Dataset entries:

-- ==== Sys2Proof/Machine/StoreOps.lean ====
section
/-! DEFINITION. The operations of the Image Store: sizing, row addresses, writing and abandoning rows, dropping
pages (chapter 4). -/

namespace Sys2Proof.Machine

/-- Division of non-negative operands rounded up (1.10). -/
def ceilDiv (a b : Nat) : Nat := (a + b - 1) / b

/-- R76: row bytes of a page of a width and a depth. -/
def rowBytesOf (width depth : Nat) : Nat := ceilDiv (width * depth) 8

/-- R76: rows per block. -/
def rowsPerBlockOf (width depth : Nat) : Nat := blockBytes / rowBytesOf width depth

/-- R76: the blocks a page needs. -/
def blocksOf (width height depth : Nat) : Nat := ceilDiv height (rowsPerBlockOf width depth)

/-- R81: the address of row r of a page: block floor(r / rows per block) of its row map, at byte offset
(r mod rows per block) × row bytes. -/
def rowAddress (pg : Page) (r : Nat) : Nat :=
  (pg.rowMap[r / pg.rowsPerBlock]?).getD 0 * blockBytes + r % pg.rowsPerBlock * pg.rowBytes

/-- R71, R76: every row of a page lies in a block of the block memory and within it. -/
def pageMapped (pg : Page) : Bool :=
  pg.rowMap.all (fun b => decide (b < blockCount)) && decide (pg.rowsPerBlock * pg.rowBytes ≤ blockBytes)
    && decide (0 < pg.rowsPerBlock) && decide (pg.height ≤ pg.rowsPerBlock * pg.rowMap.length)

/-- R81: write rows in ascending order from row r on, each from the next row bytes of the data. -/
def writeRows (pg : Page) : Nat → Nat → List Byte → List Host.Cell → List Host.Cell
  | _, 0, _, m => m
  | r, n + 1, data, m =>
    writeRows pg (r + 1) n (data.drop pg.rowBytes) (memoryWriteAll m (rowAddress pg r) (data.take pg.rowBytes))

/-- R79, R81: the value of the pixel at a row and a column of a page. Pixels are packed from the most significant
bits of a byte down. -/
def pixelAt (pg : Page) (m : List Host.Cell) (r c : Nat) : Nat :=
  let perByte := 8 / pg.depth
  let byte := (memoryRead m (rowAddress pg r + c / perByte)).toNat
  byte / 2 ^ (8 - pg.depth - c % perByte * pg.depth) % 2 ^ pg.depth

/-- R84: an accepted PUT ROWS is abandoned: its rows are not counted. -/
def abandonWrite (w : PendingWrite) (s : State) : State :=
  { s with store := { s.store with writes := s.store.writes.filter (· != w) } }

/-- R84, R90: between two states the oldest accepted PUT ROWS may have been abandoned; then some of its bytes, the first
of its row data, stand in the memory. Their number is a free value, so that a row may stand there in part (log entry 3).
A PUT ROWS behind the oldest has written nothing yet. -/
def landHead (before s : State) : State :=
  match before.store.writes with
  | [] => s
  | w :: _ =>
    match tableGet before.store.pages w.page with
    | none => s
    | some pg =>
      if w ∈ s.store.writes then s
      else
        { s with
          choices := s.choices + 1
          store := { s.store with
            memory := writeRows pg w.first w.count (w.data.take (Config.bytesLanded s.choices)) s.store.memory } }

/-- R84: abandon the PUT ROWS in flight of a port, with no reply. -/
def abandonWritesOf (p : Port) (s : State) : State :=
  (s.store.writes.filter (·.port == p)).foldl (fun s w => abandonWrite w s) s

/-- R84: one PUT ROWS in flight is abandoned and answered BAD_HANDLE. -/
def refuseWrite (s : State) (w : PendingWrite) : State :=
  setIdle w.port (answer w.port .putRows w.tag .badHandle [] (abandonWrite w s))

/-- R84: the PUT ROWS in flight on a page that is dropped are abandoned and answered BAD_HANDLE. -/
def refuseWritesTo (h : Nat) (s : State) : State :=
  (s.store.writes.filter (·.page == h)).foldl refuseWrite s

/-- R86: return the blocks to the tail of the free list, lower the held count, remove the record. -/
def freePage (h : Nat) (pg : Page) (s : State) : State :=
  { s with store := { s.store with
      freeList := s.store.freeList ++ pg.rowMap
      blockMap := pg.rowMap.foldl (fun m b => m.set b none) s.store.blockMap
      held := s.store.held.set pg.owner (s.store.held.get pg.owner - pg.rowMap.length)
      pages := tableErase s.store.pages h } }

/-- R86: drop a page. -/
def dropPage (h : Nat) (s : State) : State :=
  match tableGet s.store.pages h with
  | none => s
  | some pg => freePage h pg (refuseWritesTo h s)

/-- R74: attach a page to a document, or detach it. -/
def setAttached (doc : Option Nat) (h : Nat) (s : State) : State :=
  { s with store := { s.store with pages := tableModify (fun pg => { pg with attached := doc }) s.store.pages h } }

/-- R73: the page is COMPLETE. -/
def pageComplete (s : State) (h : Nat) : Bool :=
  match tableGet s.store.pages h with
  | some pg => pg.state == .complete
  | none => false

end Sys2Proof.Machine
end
* * *
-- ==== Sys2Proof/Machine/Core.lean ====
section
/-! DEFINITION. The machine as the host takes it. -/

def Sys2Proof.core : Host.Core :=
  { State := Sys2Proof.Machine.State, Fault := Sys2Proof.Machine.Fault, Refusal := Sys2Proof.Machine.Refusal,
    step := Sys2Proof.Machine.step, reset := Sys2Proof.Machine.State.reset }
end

### TASK GOAL
From the line that has "pages (chapter 4). -/" through the line that has "per block. -/", copy every line exactly as it appears above, and leave out all others.

### RESULT FOR THIS EXERCISE
pages (chapter 4). -/

namespace Sys2Proof.Machine

/-- Division of non-negative operands rounded up (1.10). -/
def ceilDiv (a b : Nat) : Nat := (a + b - 1) / b

/-- R76: row bytes of a page of a width and a depth. -/
def rowBytesOf (width depth : Nat) : Nat := ceilDiv (width * depth) 8

/-- R76: rows per block. -/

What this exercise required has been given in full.